Nuts, including hazel, cobnuts and filberts, should be gathered as soon as they are sufficiently ripe with the husks turning brown; squirrels, birds and mice are very partial to these delicacies and may beat you to them. The nuts, which should be sound and whole, are then best spread out to dry before storing for use through the winter.

Blackberry and loganberry tips which were pegged down earlier should be watered if necessary; See if more fine soil around the new roots is required. Those well rooted may be severed and moved to their permanent positions.
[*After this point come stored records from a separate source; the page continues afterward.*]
-- ==== Sys2Proof/Laws/State.lean ====
section
/-! SUPPORT. Laws/State.lean: what each named update of the state leaves in each field, one lemma per field per update
(and per selector that the update does not touch), all true by rfl, so that no later proof unfolds a record update. -/

namespace Sys2Proof.Machine

variable (s : State)

/-! ### `clearOutputs` -/

@[simp] theorem State.clearOutputs_ceff : s.clearOutputs.ceff = s.ceff := rfl
@[simp] theorem State.clearOutputs_trigEff : s.clearOutputs.trigEff = s.trigEff := rfl
@[simp] theorem State.clearOutputs_loop : s.clearOutputs.loop = s.loop := rfl
@[simp] theorem State.clearOutputs_dlab : s.clearOutputs.dlab = s.dlab := rfl
@[simp] theorem State.clearOutputs_brk : s.clearOutputs.brk = s.brk := rfl
@[simp] theorem State.clearOutputs_charTicks : s.clearOutputs.charTicks = s.charTicks := rfl
@[simp] theorem State.clearOutputs_cfg : s.clearOutputs.cfg = s.cfg := rfl
@[simp] theorem State.clearOutputs_dl : s.clearOutputs.dl = s.dl := rfl
@[simp] theorem State.clearOutputs_rbr : s.clearOutputs.rbr = s.rbr := rfl
@[simp] theorem State.clearOutputs_thr : s.clearOutputs.thr = s.thr := rfl
@[simp] theorem State.clearOutputs_tsr : s.clearOutputs.tsr = s.tsr := rfl
@[simp] theorem State.clearOutputs_tsrFull : s.clearOutputs.tsrFull = s.tsrFull := rfl
@[simp] theorem State.clearOutputs_ier : s.clearOutputs.ier = s.ier := rfl
@[simp] theorem State.clearOutputs_fifoen : s.clearOutputs.fifoen = s.fifoen := rfl
@[simp] theorem State.clearOutputs_rxtrig : s.clearOutputs.rxtrig = s.rxtrig := rfl
@[simp] theorem State.clearOutputs_lcr : s.clearOutputs.lcr = s.lcr := rfl
@[simp] theorem State.clearOutputs_mcr : s.clearOutputs.mcr = s.mcr := rfl
@[simp] theorem State.clearOutputs_lsrOe : s.clearOutputs.lsrOe = s.lsrOe := rfl
@[simp] theorem State.clearOutputs_lsrPe : s.clearOutputs.lsrPe = s.lsrPe := rfl
@[simp] theorem State.clearOutputs_lsrFe : s.clearOutputs.lsrFe = s.lsrFe := rfl
@[simp] theorem State.clearOutputs_lsrBi : s.clearOutputs.lsrBi = s.lsrBi := rfl
@[simp] theorem State.clearOutputs_lsrThre : s.clearOutputs.lsrThre = s.lsrThre := rfl
@[simp] theorem State.clearOutputs_lsrTemt : s.clearOutputs.lsrTemt = s.lsrTemt := rfl
@[simp] theorem State.clearOutputs_msr : s.clearOutputs.msr = s.msr := rfl
@[simp] theorem State.clearOutputs_scr : s.clearOutputs.scr = s.scr := rfl
@[simp] theorem State.clearOutputs_rxf : s.clearOutputs.rxf = s.rxf := rfl
@[simp] theorem State.clearOutputs_txf : s.clearOutputs.txf = s.txf := rfl
@[simp] theorem State.clearOutputs_thrIpending : s.clearOutputs.thrIpending = s.thrIpending := rfl
@[simp] theorem State.clearOutputs_timeoutIpending : s.clearOutputs.timeoutIpending = s.timeoutIpending := rfl
@[simp] theorem State.clearOutputs_lastBreakEnable : s.clearOutputs.lastBreakEnable = s.lastBreakEnable := rfl
@[simp] theorem State.clearOutputs_txArmed : s.clearOutputs.txArmed = s.txArmed := rfl
@[simp] theorem State.clearOutputs_txCnt : s.clearOutputs.txCnt = s.txCnt := rfl
@[simp] theorem State.clearOutputs_rxArmed : s.clearOutputs.rxArmed = s.rxArmed := rfl
@[simp] theorem State.clearOutputs_rxCnt : s.clearOutputs.rxCnt = s.rxCnt := rfl
@[simp] theorem State.clearOutputs_stim : s.clearOutputs.stim = s.stim := rfl
@[simp] theorem State.clearOutputs_rdata : s.clearOutputs.rdata = none := rfl
@[simp] theorem State.clearOutputs_txOut : s.clearOutputs.txOut = none := rfl
@[simp] theorem State.clearOutputs_sent : s.clearOutputs.sent = s.sent := rfl
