-- ==== Sys2Proof/Laws/PerInstr.lean ====
section
/-! SUPPORT. Laws/PerInstr.lean: statements about every operation and event as syntax, one lemma per constructor. -/

namespace Sys2Proof.Laws

/-- Each instruction is well-formed in some bank (spec/30_encoding.md R81, R93). -/
def Bank.Statement (i : Instr) : Prop := ∃ dlab : Bool, i.wf dlab = true

theorem Bank.wrThr (v : Byte) : Bank.Statement (.wrThr v) := ⟨false, rfl⟩
theorem Bank.rdRbr : Bank.Statement .rdRbr := ⟨false, rfl⟩
theorem Bank.wrDll (v : Byte) : Bank.Statement (.wrDll v) := ⟨true, rfl⟩
theorem Bank.rdDll : Bank.Statement .rdDll := ⟨true, rfl⟩
theorem Bank.wrIer (v : Byte) : Bank.Statement (.wrIer v) := ⟨false, rfl⟩
theorem Bank.rdIer : Bank.Statement .rdIer := ⟨false, rfl⟩
theorem Bank.wrDlm (v : Byte) : Bank.Statement (.wrDlm v) := ⟨true, rfl⟩
theorem Bank.rdDlm : Bank.Statement .rdDlm := ⟨true, rfl⟩
theorem Bank.wrFcr (v : Byte) : Bank.Statement (.wrFcr v) := ⟨false, rfl⟩
theorem Bank.rdIir : Bank.Statement .rdIir := ⟨false, rfl⟩
theorem Bank.wrLcr (v : Byte) : Bank.Statement (.wrLcr v) := ⟨false, rfl⟩
theorem Bank.rdLcr : Bank.Statement .rdLcr := ⟨false, rfl⟩
theorem Bank.wrMcr (v : Byte) : Bank.Statement (.wrMcr v) := ⟨false, rfl⟩
theorem Bank.rdMcr : Bank.Statement .rdMcr := ⟨false, rfl⟩
theorem Bank.rdLsr : Bank.Statement .rdLsr := ⟨false, rfl⟩
theorem Bank.wrLsr (v : Byte) : Bank.Statement (.wrLsr v) := ⟨false, rfl⟩
theorem Bank.rdMsr : Bank.Statement .rdMsr := ⟨false, rfl⟩
theorem Bank.wrMsr (v : Byte) : Bank.Statement (.wrMsr v) := ⟨false, rfl⟩
theorem Bank.wrScr (v : Byte) : Bank.Statement (.wrScr v) := ⟨false, rfl⟩
theorem Bank.rdScr : Bank.Statement .rdScr := ⟨false, rfl⟩
theorem Bank.rxb (data : Byte) (pe fe bi : Bool) : Bank.Statement (.rxb data pe fe bi) := ⟨false, rfl⟩
theorem Bank.msl (cts dsr ri dcd : Bool) : Bank.Statement (.msl cts dsr ri dcd) := ⟨false, rfl⟩
theorem Bank.tick : Bank.Statement .tick := ⟨false, rfl⟩
theorem Bank.rst : Bank.Statement .rst := ⟨false, rfl⟩

/-- The kind of the event an instruction is encoded as (R80): 0 for a bus operation, 1 to 4 for the others. -/
def Kind.expected : Instr → Nat
  | .rxb _ _ _ _ => 1
  | .msl _ _ _ _ => 2
  | .tick => 3
  | .rst => 4
  | _ => 0

def Kind.Statement (i : Instr) : Prop := (wordKind (encode i)).toNat = Kind.expected i

theorem Kind.wrThr (v : Byte) : Kind.Statement (.wrThr v) := by revert v; unfold Kind.Statement; decide
theorem Kind.rdRbr : Kind.Statement .rdRbr := rfl
theorem Kind.wrDll (v : Byte) : Kind.Statement (.wrDll v) := Kind.wrThr v
theorem Kind.rdDll : Kind.Statement .rdDll := rfl
theorem Kind.wrIer (v : Byte) : Kind.Statement (.wrIer v) := by revert v; unfold Kind.Statement; decide
theorem Kind.rdIer : Kind.Statement .rdIer := rfl
theorem Kind.wrDlm (v : Byte) : Kind.Statement (.wrDlm v) := Kind.wrIer v
theorem Kind.rdDlm : Kind.Statement .rdDlm := rfl
theorem Kind.wrFcr (v : Byte) : Kind.Statement (.wrFcr v) := by revert v; unfold Kind.Statement; decide
theorem Kind.rdIir : Kind.Statement .rdIir := rfl
theorem Kind.wrLcr (v : Byte) : Kind.Statement (.wrLcr v) := by revert v; unfold Kind.Statement; decide
theorem Kind.rdLcr : Kind.Statement .rdLcr := rfl
theorem Kind.wrMcr (v : Byte) : Kind.Statement (.wrMcr v) := by revert v; unfold Kind.Statement; decide
theorem Kind.rdMcr : Kind.Statement .rdMcr := rfl
theorem Kind.rdLsr : Kind.Statement .rdLsr := rfl
theorem Kind.wrLsr (v : Byte) : Kind.Statement (.wrLsr v) := by revert v; unfold Kind.Statement; decide
theorem Kind.rdMsr : Kind.Statement .rdMsr := rfl
theorem Kind.wrMsr (v : Byte) : Kind.Statement (.wrMsr v) := by revert v; unfold Kind.Statement; decide
theorem Kind.wrScr (v : Byte) : Kind.Statement (.wrScr v) := by revert v; unfold Kind.Statement; decide
theorem Kind.rdScr : Kind.Statement .rdScr := rfl
theorem Kind.rxb (data : Byte) (pe fe bi : Bool) : Kind.Statement (.rxb data pe fe bi) := by
  revert data; unfold Kind.Statement; cases pe <;> cases fe <;> cases bi <;> decide
theorem Kind.msl (cts dsr ri dcd : Bool) : Kind.Statement (.msl cts dsr ri dcd) := by
  cases cts <;> cases dsr <;> cases ri <;> cases dcd <;> rfl
theorem Kind.tick : Kind.Statement .tick := rfl
theorem Kind.rst : Kind.Statement .rst := rfl

end Sys2Proof.Laws
end

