-- ==== Sys2Proof/Tests/Slice0.lean ====
section
/-! SUPPORT. Tests/Slice0.lean: the model's own tests. Expected values are those of the rules' examples and of
spec/95_test_vectors.md, named in each comment; the witnesses at the end meet the hypotheses of the statements. -/

open Sys2Proof Sys2Proof.Machine

namespace Sys2Proof.Tests

/-! ### Helpers -/

/-- The state an outcome answers, if it answers one. -/
def ran (o : Host.Outcome State Fault Refusal) : Option State :=
  match o with
  | .next t => some t
  | .fault _ => none
  | .refused _ => none

theorem exists_next {o : Host.Outcome State Fault Refusal} (h : (ran o).isSome = true) : ∃ t, o = .next t := by
  cases o with
  | next t => exact ⟨t, rfl⟩
  | fault f => cases h
  | refused r => cases h

/-- The state after one event. -/
def after (i : Instr) (s : State) : State := (ran (exec i s)).getD s

/-- Non-FIFO mode, 8 data bits: after `INIT` of the vectors, which leaves `lcr = 0x03`. -/
def plain : State := { State.reset with lcr := 0x03#8 }

/-- FIFO mode with trigger level 4, 8 data bits. -/
def fifo4 : State := { plain with fifoen := true, rxtrig := 1#2 }

/-- One byte being shifted out, nothing queued. -/
def sending : State := after (.wrThr 0x31#8) plain

/-- One byte being shifted out, one queued. -/
def sending2 : State := after (.wrThr 0x32#8) sending

/-- `sending2` with its character time about to end. -/
def due2 : State := { sending2 with txCnt := 1 }

/-- Loopback. -/
def looped : State := { plain with mcr := 0x10#5 }

/-- FIFO mode, trigger 4, one byte received. -/
def got1 : State := after (.rxb 0x61#8 false false false) fifo4

/-- Loopback, both timers due in the next `TICK`, one byte queued for transmission, one received. -/
def bothDue : State :=
  { due2 with
    mcr := 0x10#5, fifoen := true, rxtrig := 3#2, rxf := got1.rxf, rxArmed := true, rxCnt := 1 }

/-- FIFO mode, trigger 4, two bytes received: the state of the example of R111, before its read. -/
def got2 : State := after (.rxb 0x62#8 false false false) got1

/-- The bank of the divisor latch. -/
def banked : State := { State.reset with lcr := 0x80#8 }

/-! ### Well-formedness: an ill-formed term for each bank check (R93) -/

theorem test_wf_refuses_wrThr : Instr.wf true (.wrThr 0x41#8) = false := by decide
theorem test_wf_refuses_rdRbr : Instr.wf true .rdRbr = false := by decide
theorem test_wf_refuses_wrIer : Instr.wf true (.wrIer 0x0F#8) = false := by decide
theorem test_wf_refuses_rdIer : Instr.wf true .rdIer = false := by decide
theorem test_wf_refuses_wrDll : Instr.wf false (.wrDll 0x01#8) = false := by decide
theorem test_wf_refuses_rdDll : Instr.wf false .rdDll = false := by decide
theorem test_wf_refuses_wrDlm : Instr.wf false (.wrDlm 0x01#8) = false := by decide
theorem test_wf_refuses_rdDlm : Instr.wf false .rdDlm = false := by decide
theorem test_wf_accepts_unbanked :
    ∀ b : Bool, Instr.wf b .rdIir = true ∧ Instr.wf b (.wrFcr 0x47#8) = true ∧ Instr.wf b .tick = true := by decide

/-! ### Decoding: the word of every row, written out from the encoding strings of the opcode table -/

/-- Offsets 0 and 1, both banks (`00001000vvvvvvvv` and its neighbours). -/
theorem test_decode_banked_rows :
    decode false 0b0000100001000001#16 = .ok (.wrThr 0x41#8) ∧ decode false 0b0000000000000000#16 = .ok .rdRbr ∧
    decode true 0b0000100000000001#16 = .ok (.wrDll 0x01#8) ∧ decode true 0b0000000000110111#16 = .ok .rdDll ∧
    decode false 0b0000100111111111#16 = .ok (.wrIer 0xFF#8) ∧ decode false 0b0000000100000000#16 = .ok .rdIer ∧
    decode true 0b0000100100010010#16 = .ok (.wrDlm 0x12#8) ∧ decode true 0b0000000100000000#16 = .ok .rdDlm := by
  decide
Few amateur gardeners reserve their greenhouses solely for vegetable and fruit crops. In autumn, winter and early spring the house has to be shared with flowers and pot plants, which are now being moved into position. But whatever use you make of it, the chief problem during the coming months will be maintaining an adequate temperature. The usual minimum target temperature for a cool house is 7°C (45°F) in winter, for a warm house 16°C (60°F). Glass is preferable to plastic for the fabric of the greenhouse, but an inner layer of transparent polythene may now be tacked into position. This produces, in effect, the advantages of double-glazing and can raise the temperature by about 4°°C (10°F). But once the polythene has been inserted, pay special attention to temperature on warm, sunny days. It can rise too high, so ventilate thoroughly.